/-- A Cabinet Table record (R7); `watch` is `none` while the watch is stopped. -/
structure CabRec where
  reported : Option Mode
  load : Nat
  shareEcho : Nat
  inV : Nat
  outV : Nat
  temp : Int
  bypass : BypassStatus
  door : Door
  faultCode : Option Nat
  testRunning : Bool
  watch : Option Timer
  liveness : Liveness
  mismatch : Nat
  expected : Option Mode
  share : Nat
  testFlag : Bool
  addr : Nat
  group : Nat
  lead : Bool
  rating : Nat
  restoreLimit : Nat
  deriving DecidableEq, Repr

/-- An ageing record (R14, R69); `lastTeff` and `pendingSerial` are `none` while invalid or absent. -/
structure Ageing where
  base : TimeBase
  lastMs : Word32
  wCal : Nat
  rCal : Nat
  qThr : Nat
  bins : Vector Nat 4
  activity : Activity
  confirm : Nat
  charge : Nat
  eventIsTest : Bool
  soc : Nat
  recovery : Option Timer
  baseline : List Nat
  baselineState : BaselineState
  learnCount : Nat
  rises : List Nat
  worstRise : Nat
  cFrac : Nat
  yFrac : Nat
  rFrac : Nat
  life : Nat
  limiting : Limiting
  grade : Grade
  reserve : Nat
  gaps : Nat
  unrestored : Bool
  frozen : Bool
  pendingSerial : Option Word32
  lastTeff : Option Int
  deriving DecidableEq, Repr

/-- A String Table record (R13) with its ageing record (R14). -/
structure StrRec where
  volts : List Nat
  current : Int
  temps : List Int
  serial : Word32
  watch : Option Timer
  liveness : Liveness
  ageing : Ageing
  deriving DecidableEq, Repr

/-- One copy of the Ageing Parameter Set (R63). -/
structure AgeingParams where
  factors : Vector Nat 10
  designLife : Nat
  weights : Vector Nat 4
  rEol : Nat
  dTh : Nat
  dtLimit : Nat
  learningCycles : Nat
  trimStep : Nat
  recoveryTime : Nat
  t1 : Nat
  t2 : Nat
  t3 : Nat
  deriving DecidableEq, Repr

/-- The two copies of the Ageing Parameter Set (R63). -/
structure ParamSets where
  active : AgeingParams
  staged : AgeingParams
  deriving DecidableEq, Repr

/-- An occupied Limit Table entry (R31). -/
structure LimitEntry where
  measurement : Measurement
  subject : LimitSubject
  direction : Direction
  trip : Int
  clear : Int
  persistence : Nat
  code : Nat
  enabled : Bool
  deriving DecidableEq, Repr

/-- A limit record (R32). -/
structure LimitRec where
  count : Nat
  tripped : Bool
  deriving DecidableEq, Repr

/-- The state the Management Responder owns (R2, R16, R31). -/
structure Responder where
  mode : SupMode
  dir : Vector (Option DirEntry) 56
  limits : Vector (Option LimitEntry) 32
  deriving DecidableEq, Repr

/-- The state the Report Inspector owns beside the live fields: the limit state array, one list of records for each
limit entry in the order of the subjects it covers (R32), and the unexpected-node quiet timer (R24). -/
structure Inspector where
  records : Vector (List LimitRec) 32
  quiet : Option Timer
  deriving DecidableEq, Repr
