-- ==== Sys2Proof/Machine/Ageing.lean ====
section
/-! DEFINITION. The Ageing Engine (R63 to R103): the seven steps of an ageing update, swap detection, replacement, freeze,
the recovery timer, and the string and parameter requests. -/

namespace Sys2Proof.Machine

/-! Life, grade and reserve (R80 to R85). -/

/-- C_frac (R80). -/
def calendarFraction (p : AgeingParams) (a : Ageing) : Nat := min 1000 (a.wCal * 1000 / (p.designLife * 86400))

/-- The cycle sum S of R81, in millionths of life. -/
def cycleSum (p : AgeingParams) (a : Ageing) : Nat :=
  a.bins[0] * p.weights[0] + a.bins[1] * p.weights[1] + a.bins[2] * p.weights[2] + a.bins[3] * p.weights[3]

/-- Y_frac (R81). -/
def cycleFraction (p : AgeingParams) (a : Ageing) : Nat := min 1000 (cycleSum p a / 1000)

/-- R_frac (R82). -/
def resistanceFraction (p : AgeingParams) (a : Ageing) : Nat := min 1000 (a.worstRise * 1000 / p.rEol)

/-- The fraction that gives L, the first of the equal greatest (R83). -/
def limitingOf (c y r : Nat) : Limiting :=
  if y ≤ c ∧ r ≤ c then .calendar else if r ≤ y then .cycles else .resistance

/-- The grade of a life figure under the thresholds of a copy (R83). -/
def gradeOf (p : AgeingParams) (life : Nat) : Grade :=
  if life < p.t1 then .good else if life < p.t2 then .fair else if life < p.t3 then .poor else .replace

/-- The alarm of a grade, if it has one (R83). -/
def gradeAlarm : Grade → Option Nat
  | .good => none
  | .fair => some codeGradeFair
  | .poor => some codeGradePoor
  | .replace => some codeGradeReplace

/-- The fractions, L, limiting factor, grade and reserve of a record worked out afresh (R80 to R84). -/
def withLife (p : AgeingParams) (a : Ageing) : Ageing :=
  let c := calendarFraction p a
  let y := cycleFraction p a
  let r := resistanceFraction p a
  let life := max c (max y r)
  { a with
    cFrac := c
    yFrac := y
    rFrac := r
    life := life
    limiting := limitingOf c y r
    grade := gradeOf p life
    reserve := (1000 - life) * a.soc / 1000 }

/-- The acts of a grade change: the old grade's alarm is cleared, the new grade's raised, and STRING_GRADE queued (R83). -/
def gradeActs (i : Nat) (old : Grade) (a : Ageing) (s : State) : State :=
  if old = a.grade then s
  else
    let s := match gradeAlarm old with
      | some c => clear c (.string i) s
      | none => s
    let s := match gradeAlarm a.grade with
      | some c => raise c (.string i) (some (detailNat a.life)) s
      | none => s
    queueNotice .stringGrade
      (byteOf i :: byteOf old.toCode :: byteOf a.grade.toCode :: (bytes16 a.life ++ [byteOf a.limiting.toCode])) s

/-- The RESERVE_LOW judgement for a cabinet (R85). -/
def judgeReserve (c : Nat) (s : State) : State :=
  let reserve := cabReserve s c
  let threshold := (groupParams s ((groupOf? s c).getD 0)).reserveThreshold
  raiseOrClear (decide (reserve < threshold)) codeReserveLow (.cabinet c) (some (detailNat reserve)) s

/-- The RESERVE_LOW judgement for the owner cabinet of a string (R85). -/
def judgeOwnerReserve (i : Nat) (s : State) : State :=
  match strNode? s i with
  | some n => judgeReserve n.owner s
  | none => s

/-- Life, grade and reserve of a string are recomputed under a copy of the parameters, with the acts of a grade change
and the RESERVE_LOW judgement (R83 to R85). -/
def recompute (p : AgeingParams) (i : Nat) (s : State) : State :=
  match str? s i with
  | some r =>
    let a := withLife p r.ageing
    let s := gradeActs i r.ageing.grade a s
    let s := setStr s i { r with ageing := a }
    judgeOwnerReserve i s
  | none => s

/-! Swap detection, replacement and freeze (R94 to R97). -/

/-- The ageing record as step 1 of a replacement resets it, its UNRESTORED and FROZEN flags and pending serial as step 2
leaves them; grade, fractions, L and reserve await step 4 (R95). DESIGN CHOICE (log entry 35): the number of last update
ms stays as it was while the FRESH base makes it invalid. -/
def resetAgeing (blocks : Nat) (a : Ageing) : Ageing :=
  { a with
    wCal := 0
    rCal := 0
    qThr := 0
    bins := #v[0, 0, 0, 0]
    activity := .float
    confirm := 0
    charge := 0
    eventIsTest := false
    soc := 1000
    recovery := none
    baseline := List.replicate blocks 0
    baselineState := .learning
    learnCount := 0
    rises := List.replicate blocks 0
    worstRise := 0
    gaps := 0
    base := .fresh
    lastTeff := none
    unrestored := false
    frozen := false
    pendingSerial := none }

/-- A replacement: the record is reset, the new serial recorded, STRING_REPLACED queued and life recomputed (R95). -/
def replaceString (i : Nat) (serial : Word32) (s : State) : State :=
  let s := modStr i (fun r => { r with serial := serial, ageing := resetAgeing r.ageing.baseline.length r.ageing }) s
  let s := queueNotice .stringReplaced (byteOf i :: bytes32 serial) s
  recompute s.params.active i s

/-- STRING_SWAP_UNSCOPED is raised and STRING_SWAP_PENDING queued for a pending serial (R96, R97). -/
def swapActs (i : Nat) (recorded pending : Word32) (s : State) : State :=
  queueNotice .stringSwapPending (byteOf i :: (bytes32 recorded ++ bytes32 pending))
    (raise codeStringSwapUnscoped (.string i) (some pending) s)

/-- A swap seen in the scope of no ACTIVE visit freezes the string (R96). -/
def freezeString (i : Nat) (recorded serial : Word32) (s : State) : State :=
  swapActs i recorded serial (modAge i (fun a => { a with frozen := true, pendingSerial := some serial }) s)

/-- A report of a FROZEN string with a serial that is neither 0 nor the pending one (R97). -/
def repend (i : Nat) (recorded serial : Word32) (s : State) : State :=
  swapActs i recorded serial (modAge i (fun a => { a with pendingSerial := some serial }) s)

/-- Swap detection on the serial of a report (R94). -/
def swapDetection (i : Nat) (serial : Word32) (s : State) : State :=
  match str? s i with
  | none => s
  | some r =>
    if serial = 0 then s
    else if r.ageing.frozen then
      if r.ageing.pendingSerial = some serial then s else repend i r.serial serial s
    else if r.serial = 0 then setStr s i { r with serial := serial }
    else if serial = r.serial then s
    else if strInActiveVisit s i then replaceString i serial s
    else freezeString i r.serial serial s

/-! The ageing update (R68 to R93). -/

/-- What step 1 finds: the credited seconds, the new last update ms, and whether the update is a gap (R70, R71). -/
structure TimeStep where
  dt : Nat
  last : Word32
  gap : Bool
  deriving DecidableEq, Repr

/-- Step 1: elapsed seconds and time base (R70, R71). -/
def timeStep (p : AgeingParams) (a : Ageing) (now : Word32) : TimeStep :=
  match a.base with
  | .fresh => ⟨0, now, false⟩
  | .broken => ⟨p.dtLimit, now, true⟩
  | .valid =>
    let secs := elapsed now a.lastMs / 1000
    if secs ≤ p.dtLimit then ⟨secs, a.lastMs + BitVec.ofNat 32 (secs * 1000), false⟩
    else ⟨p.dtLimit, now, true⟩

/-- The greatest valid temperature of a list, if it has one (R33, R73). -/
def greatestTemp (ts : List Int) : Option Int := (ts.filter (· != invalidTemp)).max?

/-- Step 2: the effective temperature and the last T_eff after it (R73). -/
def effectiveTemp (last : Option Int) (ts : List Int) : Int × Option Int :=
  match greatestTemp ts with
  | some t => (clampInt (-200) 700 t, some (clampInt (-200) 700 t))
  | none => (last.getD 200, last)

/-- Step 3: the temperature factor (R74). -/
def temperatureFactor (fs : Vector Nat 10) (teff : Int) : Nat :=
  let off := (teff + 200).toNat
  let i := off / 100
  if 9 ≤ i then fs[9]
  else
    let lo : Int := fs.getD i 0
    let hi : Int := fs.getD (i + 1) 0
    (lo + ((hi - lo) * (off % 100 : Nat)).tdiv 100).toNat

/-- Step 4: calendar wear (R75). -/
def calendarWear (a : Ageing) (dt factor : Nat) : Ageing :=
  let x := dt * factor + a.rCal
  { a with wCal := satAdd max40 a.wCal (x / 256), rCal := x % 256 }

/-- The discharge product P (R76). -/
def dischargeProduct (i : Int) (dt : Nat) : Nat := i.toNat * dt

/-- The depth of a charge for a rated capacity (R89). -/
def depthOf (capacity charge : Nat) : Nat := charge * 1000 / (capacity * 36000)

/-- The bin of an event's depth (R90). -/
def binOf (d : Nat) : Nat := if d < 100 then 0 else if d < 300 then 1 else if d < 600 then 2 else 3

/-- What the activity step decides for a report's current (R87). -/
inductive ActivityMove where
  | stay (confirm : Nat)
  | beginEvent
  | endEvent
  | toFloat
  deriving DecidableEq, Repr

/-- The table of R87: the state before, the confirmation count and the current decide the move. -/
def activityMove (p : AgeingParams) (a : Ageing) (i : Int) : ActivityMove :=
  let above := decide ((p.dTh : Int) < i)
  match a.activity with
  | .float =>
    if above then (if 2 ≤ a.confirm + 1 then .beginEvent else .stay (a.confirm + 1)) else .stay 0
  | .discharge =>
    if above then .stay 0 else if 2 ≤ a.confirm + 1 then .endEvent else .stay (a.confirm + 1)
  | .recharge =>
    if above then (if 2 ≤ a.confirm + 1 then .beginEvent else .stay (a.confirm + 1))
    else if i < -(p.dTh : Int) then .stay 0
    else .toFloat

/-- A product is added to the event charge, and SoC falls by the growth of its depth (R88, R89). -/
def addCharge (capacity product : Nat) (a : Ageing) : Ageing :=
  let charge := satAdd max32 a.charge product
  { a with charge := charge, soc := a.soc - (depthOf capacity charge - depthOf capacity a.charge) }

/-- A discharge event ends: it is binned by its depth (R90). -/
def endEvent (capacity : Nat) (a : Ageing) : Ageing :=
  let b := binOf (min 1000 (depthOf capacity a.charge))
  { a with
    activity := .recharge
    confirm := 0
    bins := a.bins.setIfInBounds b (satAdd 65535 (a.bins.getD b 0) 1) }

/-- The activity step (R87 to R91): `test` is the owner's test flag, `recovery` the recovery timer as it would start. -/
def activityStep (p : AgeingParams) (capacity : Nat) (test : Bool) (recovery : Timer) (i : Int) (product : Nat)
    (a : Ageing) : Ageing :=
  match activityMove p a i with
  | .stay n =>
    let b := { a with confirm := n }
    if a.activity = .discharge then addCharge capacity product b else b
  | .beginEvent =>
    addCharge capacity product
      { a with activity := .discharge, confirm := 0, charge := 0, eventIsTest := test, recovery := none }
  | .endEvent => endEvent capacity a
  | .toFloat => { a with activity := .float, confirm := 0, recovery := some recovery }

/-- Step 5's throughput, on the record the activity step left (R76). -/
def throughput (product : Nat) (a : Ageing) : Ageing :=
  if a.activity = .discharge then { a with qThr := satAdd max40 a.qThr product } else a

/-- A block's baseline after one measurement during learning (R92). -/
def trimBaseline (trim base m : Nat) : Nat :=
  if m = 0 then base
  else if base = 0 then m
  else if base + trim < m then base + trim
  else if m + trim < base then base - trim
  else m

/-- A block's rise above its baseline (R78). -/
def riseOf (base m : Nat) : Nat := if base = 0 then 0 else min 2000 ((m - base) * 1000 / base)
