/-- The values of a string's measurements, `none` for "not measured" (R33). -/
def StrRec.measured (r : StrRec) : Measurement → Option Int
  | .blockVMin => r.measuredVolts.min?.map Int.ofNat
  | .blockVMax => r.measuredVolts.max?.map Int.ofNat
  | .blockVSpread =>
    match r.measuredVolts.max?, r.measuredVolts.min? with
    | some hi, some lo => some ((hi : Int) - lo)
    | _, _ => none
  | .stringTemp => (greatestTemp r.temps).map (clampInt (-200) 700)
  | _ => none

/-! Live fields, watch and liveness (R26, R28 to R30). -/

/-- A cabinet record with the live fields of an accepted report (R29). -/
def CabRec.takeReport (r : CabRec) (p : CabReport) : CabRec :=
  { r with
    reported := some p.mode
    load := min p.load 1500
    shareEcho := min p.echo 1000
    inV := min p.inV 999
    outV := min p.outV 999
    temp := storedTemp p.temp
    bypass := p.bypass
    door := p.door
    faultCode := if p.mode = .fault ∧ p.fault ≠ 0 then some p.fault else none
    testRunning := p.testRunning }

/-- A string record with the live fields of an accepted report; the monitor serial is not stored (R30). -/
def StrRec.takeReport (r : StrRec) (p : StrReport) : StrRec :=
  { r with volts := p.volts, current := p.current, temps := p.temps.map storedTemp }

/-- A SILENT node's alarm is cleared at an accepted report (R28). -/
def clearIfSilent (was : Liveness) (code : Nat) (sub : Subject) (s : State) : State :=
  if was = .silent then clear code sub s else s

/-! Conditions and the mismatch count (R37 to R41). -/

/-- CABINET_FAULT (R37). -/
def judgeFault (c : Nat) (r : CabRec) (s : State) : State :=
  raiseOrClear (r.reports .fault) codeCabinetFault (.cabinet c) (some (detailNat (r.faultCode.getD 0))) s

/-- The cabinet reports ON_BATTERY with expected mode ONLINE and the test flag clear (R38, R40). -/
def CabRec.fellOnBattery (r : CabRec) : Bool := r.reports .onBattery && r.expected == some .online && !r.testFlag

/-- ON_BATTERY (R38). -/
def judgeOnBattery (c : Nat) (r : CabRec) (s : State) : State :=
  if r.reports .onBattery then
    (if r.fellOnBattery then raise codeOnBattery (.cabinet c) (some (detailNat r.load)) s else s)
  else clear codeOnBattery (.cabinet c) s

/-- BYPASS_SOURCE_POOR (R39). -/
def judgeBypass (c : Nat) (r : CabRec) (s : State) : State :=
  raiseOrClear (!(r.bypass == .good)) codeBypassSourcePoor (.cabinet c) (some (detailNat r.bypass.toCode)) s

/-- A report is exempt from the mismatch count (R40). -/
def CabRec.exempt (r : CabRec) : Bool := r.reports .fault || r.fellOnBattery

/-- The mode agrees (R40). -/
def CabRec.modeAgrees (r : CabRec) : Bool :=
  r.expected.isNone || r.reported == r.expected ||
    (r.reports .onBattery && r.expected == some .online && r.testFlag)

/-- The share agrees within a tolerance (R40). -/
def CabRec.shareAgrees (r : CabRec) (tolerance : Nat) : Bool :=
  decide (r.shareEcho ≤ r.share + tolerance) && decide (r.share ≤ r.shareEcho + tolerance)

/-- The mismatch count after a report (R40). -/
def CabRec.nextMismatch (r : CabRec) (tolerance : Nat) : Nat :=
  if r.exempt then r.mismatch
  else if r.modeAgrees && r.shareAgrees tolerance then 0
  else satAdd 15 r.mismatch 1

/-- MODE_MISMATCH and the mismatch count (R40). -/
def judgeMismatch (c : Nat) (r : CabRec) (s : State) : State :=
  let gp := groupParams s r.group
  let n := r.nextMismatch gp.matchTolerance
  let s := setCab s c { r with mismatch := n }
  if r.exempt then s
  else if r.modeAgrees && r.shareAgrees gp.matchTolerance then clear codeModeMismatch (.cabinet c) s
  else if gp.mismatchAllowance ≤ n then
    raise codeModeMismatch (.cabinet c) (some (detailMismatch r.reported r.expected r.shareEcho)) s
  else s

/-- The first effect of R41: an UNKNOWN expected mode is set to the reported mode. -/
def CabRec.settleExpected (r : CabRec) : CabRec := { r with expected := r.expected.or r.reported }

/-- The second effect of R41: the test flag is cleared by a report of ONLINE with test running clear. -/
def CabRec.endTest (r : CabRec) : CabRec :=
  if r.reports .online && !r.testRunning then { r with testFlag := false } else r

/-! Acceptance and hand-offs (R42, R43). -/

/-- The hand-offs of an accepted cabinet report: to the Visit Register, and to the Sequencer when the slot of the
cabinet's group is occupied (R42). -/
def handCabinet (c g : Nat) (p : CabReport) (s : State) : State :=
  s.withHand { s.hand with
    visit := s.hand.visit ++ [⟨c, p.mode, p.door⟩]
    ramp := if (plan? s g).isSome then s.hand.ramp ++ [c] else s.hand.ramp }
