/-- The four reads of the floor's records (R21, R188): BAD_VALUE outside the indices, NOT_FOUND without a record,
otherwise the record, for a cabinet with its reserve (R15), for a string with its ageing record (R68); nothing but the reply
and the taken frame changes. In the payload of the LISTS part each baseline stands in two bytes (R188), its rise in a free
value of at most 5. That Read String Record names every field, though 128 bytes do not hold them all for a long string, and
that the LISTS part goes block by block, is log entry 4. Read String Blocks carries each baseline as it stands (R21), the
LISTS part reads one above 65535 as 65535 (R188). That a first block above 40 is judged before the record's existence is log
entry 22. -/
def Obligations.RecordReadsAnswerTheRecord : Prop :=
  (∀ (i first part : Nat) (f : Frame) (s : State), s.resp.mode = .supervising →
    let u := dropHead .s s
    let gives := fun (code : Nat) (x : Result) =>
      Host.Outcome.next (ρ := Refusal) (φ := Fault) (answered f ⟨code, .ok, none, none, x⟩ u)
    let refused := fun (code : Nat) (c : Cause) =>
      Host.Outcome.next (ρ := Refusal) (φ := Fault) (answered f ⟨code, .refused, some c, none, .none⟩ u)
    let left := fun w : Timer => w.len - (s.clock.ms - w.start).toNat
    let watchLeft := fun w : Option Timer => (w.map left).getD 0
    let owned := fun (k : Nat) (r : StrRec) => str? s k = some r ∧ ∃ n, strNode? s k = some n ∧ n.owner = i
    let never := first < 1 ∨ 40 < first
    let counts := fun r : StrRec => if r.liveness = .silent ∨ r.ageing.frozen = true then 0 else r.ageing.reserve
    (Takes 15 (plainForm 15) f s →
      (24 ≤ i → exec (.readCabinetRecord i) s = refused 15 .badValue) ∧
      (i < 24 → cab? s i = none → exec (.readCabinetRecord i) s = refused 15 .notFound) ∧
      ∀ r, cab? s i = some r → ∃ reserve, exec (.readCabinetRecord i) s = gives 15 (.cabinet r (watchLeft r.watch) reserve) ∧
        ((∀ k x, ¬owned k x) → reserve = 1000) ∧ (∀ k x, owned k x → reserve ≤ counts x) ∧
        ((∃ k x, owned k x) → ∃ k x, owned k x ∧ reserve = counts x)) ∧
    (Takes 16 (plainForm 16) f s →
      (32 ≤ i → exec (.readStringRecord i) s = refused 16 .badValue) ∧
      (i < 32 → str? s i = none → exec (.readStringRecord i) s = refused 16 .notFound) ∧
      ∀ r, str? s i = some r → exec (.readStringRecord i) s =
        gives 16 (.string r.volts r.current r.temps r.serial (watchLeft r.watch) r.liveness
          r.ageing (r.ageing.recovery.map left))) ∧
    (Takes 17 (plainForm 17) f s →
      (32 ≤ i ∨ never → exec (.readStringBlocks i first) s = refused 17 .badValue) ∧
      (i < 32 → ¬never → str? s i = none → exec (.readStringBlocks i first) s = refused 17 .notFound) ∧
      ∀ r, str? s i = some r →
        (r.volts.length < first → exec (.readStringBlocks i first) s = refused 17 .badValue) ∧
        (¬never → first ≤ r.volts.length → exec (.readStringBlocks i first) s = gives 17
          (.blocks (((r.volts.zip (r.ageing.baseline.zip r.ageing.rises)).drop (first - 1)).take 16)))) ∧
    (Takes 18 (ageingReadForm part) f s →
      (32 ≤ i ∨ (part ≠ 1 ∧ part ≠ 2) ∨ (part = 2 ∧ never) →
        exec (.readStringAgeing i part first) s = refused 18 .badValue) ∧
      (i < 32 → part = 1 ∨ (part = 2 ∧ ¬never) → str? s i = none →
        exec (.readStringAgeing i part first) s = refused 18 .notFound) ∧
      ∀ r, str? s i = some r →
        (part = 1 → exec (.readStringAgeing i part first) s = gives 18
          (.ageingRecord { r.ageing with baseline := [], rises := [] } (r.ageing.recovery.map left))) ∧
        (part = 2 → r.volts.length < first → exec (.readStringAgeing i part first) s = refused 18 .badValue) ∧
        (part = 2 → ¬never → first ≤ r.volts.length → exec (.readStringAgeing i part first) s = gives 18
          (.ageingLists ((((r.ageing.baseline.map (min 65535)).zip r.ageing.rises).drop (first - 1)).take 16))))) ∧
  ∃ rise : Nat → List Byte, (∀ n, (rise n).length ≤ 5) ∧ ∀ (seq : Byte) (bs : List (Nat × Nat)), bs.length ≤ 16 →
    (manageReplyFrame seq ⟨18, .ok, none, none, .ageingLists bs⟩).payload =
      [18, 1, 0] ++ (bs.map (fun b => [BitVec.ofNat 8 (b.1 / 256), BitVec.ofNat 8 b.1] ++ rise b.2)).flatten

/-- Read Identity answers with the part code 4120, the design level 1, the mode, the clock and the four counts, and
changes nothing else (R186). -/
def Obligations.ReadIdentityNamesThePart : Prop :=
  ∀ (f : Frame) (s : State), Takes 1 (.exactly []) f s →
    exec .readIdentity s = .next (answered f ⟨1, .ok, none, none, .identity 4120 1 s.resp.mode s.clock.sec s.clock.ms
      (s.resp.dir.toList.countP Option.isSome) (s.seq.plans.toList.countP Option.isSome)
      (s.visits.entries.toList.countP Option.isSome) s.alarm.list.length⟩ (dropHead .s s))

- REQUIRED WORK -
In the listing above, find the line holding "none, .none⟩ u)" and the line holding "(i < 24 → cab?", then output those two lines and every line between them exactly.

- RESPONSE FOR THIS EXERCISE -
      Host.Outcome.next (ρ := Refusal) (φ := Fault) (answered f ⟨code, .refused, some c, none, .none⟩ u)
    let left := fun w : Timer => w.len - (s.clock.ms - w.start).toNat
    let watchLeft := fun w : Option Timer => (w.map left).getD 0
    let owned := fun (k : Nat) (r : StrRec) => str? s k = some r ∧ ∃ n, strNode? s k = some n ∧ n.owner = i
    let never := first < 1 ∨ 40 < first
    let counts := fun r : StrRec => if r.liveness = .silent ∨ r.ageing.frozen = true then 0 else r.ageing.reserve
    (Takes 15 (plainForm 15) f s →
      (24 ≤ i → exec (.readCabinetRecord i) s = refused 15 .badValue) ∧
      (i < 24 → cab? s i = none → exec (.readCabinetRecord i) s = refused 15 .notFound) ∧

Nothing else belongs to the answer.